--- ENTRIES PROVIDED Enclosed Below ---
-- ==== Sys2Proof/Machine/Sends.lean ====
section
/-! DEFINITION. What a domain's network channels send and deliver: the slot that a cell takes, sending with tag groups (05 R144, R145; 15 R356),
delivery into shadow regions (16 R391, R394, R395), reductions in flight (R396-R399), and the dated effects of commands (06 R26). -/

namespace Sys2Proof

/-! ## Slots of patterns (R390) -/

/-- The transfer and the cell of a pattern that a slot belongs to. -/
def Circuit.findSlot (c : Circuit) (p : Pattern) (j0 j : Nat) : Option (Nat × Nat) :=
  (List.range c.transfers).findSome? fun t =>
    let f := c.slot p j0 t 0
    let k := (j - f) / max p.period 1
    if f ≤ j ∧ (j - f) % max p.period 1 = 0 ∧ k < p.cells then some (t, k) else none

/-- Is cell k of a pattern of `cells` cells with tag groups of g a tag cell (R144)? -/
def isTagCell (g cells k : Nat) : Bool := g != 0 && decide (1 < cells) && (k % (g + 1) == g || k + 1 == cells)

/-- The number among data cells of cell k, a data cell. -/
def dataIndex (g k : Nat) : Nat := if g = 0 then k else k - k / (g + 1)

/-- COUNT of data cell n of a stream of `total` elements of w bits: elements whose last bit lies in the cell (R356). -/
def cellCount (w total n : Nat) : Nat := min (1792 * (n + 1) / w) total - min (1792 * n / w) total

/-- The 224 payload bytes of data cell n of a stream held as a number (R356). -/
def cellBytes (stream n : Nat) : Bytes := leBytes 224 (stream / 2 ^ (1792 * n))

/-- The channel that a circuit's inbound cells carry: a local entry's, else that of the cells it sends on (notes/assumptions/73). -/
def Circuit.inChannel (c : Circuit) (logical : Nat) (dst : Nat) : Nat :=
  if c.role = 2 ∧ c.xdeliv ∧ dst = logical then c.loc
  else if c.role = 3 ∧ c.lterm ∧ c.dst ≠ logical then c.loc
  else c.dstChannel

/-- The SP_WR grants of a cell's lines in the cycle model, as RACK_TIMEs (R394); none where the model has no such arrival. -/
def Env.cellGrants (e : Env) (entry t n : Nat) : List (Nat × Nat) :=
  let home := (e.entry entry).home
  match e.rankAt home with
  | some k =>
    match (arrivalPuts e.cfg (e.pos k) (e.arrivalsAt home)).find? fun a => a.1.entry == entry && a.1.t == t && a.1.n == n with
    | some a => a.2.map fun x => (x.1, e.start + x.2)
    | none => []
  | none => []

namespace Machine

/-- A cell of a circuit: the circuit's index in the job, the circuit, the transfer and the cell of its pattern. -/
structure SlotUse where
  idx : Nat
  circ : Circuit
  t : Nat
  k : Nat
deriving DecidableEq, Repr

/-- Circuits of domain d's running job with their indices. -/
def State.circuitsIdx (s : State) (d : Nat) : List (Nat × Circuit) :=
  match (s.domAt d).activeJob with
  | some j => (List.range j.circs.length).zip j.circs
  | none => []

/-- The first slot of domain d's epoch (R390). -/
def State.firstSlot (s : State) (d : Nat) : Nat := slotAfter (((s.seqAt d).run.map Run.start).getD 0)

/-- The domain whose epoch runs or votes and to which the port is assigned. -/
def State.chanDom (s : State) (p : Nat) : Option Nat := (s.portDomain p).filter fun d => (s.domAt d).state.live

/-- Inbound cells of domain d's circuits in a slot of a port. -/
def State.usesOf (s : State) (d p slot : Nat) : List SlotUse :=
  (s.circuitsIdx d).filterMap fun (i, c) =>
    if c.ins.contains p then (c.findSlot c.inPat (s.firstSlot d) slot).map fun (t, k) => ⟨i, c, t, k⟩ else none

/-- Is the slot a control slot of the port's domain (R392)? -/
def State.controlUse (s : State) (d p slot : Nat) : Bool :=
  slot % 128 == 126 && (match (s.domAt d).activeJob with | some j => j.jobPorts.testBit p | none => false)

/-- The element width of an entry. -/
def State.entryWidth (s : State) (e : Nat) : Nat := ((Fmt.ofCode (s.entry e).efmt).getD .fp32).bits

/-! ## Sending (R144, R145, R356) -/

/-- The key stream of a session key applied to bytes from an offset of a group. -/
def groupStream (key : BitVec 256) (iv : Bytes) (off : Nat) (data : Bytes) : Bytes :=
  bytesOf ((gcmCtr (aesKeys (natsOf (keyBytes key))) (natsOf iv) (List.replicate off 0 ++ natsOf data)).drop off)

/-- The tag of a group. -/
def groupTag (key : BitVec 256) (iv headers cipher : Bytes) : Bytes :=
  bytesOf (gcmTag (aesKeys (natsOf (keyBytes key))) (natsOf iv) (natsOf headers) (natsOf cipher))

/-- The header of a scheduled cell on a circuit's outbound port. -/
def State.chanHdr (s : State) (d : Nat) (c : Circuit) (src : BitVec 16) (type seq efmt count : Nat) : CellHdr :=
  { dst := BitVec.ofNat 16 c.dst, src := src, channel := BitVec.ofNat 17 c.dstChannel
    tenant := BitVec.ofNat 3 (s.tenantOf d), seq := BitVec.ofNat 16 seq, epoch := (s.domAt d).epoch
    type := BitVec.ofNat 5 type, efmt := BitVec.ofNat 4 efmt, count := BitVec.ofNat 11 count }

/-- The slot of cell k of transfer t of a circuit's outbound pattern. -/
def State.outSlot (s : State) (d : Nat) (c : Circuit) (t k : Nat) : Nat := c.slot c.outPat (s.firstSlot d) t k

/-- Hand a scheduled cell of domain d to its outbound port; nothing leaves on a port that does not carry the domain's cells. -/
def State.emit (s : State) (d p slot : Nat) (h : CellHdr) (payload : Bytes) : State :=
  if s.carriesFor d p then s.send { port := p, slot := some slot, hdr := h, payload := padPayload payload } else s

/-- The open outbound group of a circuit, or a new one, which takes the transmit counter of the port and the domain's key (R145). -/
def State.openOut (s : State) (d i p : Nat) : State × TagGroup :=
  match (s.domAt d).outGroups.find? fun g => g.circuit == i with
  | some g => (s, g)
  | none =>
    (s.onPort p fun q => { q with txCtr := q.txCtr.modify d (· + 1) }, ⟨p, i, (s.portAt p).txCtr.getD d 0, [], [], 0⟩)

/-- Send data cell n of transfer t on circuit i of domain d; on a protected port it is encrypted in its tag group, and the group's tag cell
follows it in the circuit's next slot (R144, R145). -/
def State.sendData (s : State) (d i : Nat) (c : Circuit) (src : BitVec 16) (t n efmt count : Nat) (payload : Bytes) : State :=
  let p := c.outPort
  let g := c.gOut s.cfg
  let nd := (Circuit.dataOf c.outPat.cells g).getD c.outPat.cells
  let k := Circuit.cellOf g n
  let h := s.chanHdr d c src 0x01 (t * nd + n) efmt count
  if s.protectedDom p = some d ∧ g ≠ 0 then
    let (s, grp) := s.openOut d i p
    let key := (s.partAt d).key
    let iv := groupIv s.coll.logicalId.toNat p (partKeyGen (s.wordsOf d)) grp.ctr.toNat
    let x := groupStream key iv (224 * grp.cells) (padPayload payload)
    let grp := { grp with headers := grp.headers ++ h.bytes, cipher := grp.cipher ++ x, cells := grp.cells + 1 }
    let s := s.emit d p (s.outSlot d c t k) h x
    let rest := (s.domAt d).outGroups.filter fun y => y.circuit != i
    if grp.cells = g ∨ n + 1 = nd then
      let s := s.onDom d fun y => { y with outGroups := rest }
      s.emit d p (s.outSlot d c t (k + 1)) (s.chanHdr d c s.coll.logicalId 0x02 0 0 0)
        (groupTag key iv grp.headers grp.cipher ++ leBytes 8 grp.ctr.toNat)
    else s.onDom d fun y => { y with outGroups := rest ++ [grp] }
  else s.emit d p (s.outSlot d c t k) h payload

/-- Send the channel barrier of transfer t on a circuit with a payload (R400). -/
def State.sendBarrier (s : State) (d : Nat) (c : Circuit) (src : BitVec 16) (t : Nat) (payload : Bytes) : State :=
  s.emit d c.outPort (s.outSlot d c t 0) (s.chanHdr d c src 0x03 t 0 0) payload

/-- Send a channel barrier of this chip's own. -/
def State.sendOwnBarrier (s : State) (d : Nat) (c : Circuit) (t : Nat) : State :=
  s.sendBarrier d c s.coll.logicalId t (s.barrierPayload d 0 0 0 0)

/-! ## The agenda -/

/-- Insert an effect after those of its cycle. -/
def datedInsert (x : Dated) : List Dated → List Dated
  | [] => [x]
  | y :: l => if x.cycle < y.cycle then x :: y :: l else y :: datedInsert x l

/-- Domain d's epoch brings an effect about in RACK_TIME `t`. -/
def State.later (s : State) (d t : Nat) (a : Act) : State := { s with agenda := datedInsert ⟨t, d, a⟩ s.agenda }

/-! ## Delivery (R391, R394, R395) -/

/-- Count n in an entry's tally (R181): the count's cycle is kept for the waits of the same cycle (R178). -/
def State.countTally (s : State) (d e n : Nat) : State :=
  let now := s.clk.rackTime
  let s := s.onRun d fun r => { r with bumps := (e, now, n) :: r.bumps.filter fun x => decide (now < x.2.1 + 16) }
  s.setEntry e ((s.entry e).setTally ((s.entry e).tally + n))

/-- The bytes that data cell n of transfer t brings into an entry's shadow region, line by line (R391). -/
def State.shadowRuns (s : State) (e t n : Nat) (payload : Bytes) : List (Nat × List Host.Cell) :=
  let en := s.entry e
  let bits := en.count * s.entryWidth e
  let base := en.shadowLine * 512 + t * 512 * ((bits + 4095) / 4096) + 224 * n
  let bs := payload.take (min 224 ((bits + 7) / 8 - 224 * n))
  (byteRuns ((List.range bs.length).map (base + ·))).map fun r => (r.1, r.2.map fun a => (a, bs.getD (a - base) 0))

/-- The home core of an entry writes a cell's lines at their grants and then counts the cell (R394); a line outside the domain's windows is not
written (R135). -/
def State.deliver (s : State) (d e t n : Nat) (payload : Bytes) : State :=
  match (s.seqAt d).run with
  | none => s
  | some r =>
    let env := s.runEnv d r
    let gs := env.cellGrants e t n
    let pos := (s.entry e).home % s.cfg.nActive
    let at_ (l : Nat) : Nat := max s.clk.rackTime (((gs.find? fun x => x.1 == l).map (·.2)).getD 0)
    let s := (s.shadowRuns e t n payload).foldl (fun s x =>
      s.later d (at_ x.1) (if inWindow env.part x.1 then .store pos x.1 x.2 true else .outside 0 0 pos 4 x.1)) s
    s.later d (gs.foldl (fun m x => max m x.2) s.clk.rackTime) (.count e)

/-- A class O cell takes its place in its port's queue until its lines are written (R395). -/
def State.enqueue (s : State) (d p i e t n : Nat) (payload : Bytes) : State :=
  s.onPort p fun q =>
    { q with queue := q.queue ++ [⟨(s.domAt d).epoch, i, e, s.clk.rackTime, s.shadowRuns e t n payload⟩] }

/-- Deliver data cell n of transfer t of circuit i: through the queue of a class O port, or by the cycle model. -/
def State.deliverVia (s : State) (d i : Nat) (c : Circuit) (e t n : Nat) (payload : Bytes) : State :=
  match c.ins.find? fun p => s.cfg.portClass p == 4 with
  | some p => s.enqueue d p i e t n payload
  | none => s.deliver d e t n payload

/-- Count a channel barrier in an entry's tally; one that came on class O is written with that. -/
def State.deliverBarrier (s : State) (d i : Nat) (c : Circuit) (e : Nat) : State :=
  let s := s.countTally d e 1
  if c.ins.any fun p => s.cfg.portClass p == 4 then s.bumpKey d (writtenKey i) else s

/-! ## Reduction in flight (R396-R399) -/

/-- Places of a REDUCE's terms: 0 for the local term, 1 to 3 for IN_PORT, IN2 and IN3 (R397). -/
def reduceSrcs (c : Circuit) : List Nat :=
  (if c.lterm then [0] else []) ++ ((List.range 3).filter fun k => c.inPorts.getD k 0x3F != 0x3F).map (· + 1)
--- End of Enclosed ENTRIES PROVIDED ---
ABOUT THIS TASK. Here the output must be the lines above from the line with "if s.carriesFor d" to the line with "key (R145). -/", both included, duplicated word for word and nothing else.

RESPONSE.
  if s.carriesFor d p then s.send { port := p, slot := some slot, hdr := h, payload := padPayload payload } else s

/-- The open outbound group of a circuit, or a new one, which takes the transmit counter of the port and the domain's key (R145). -/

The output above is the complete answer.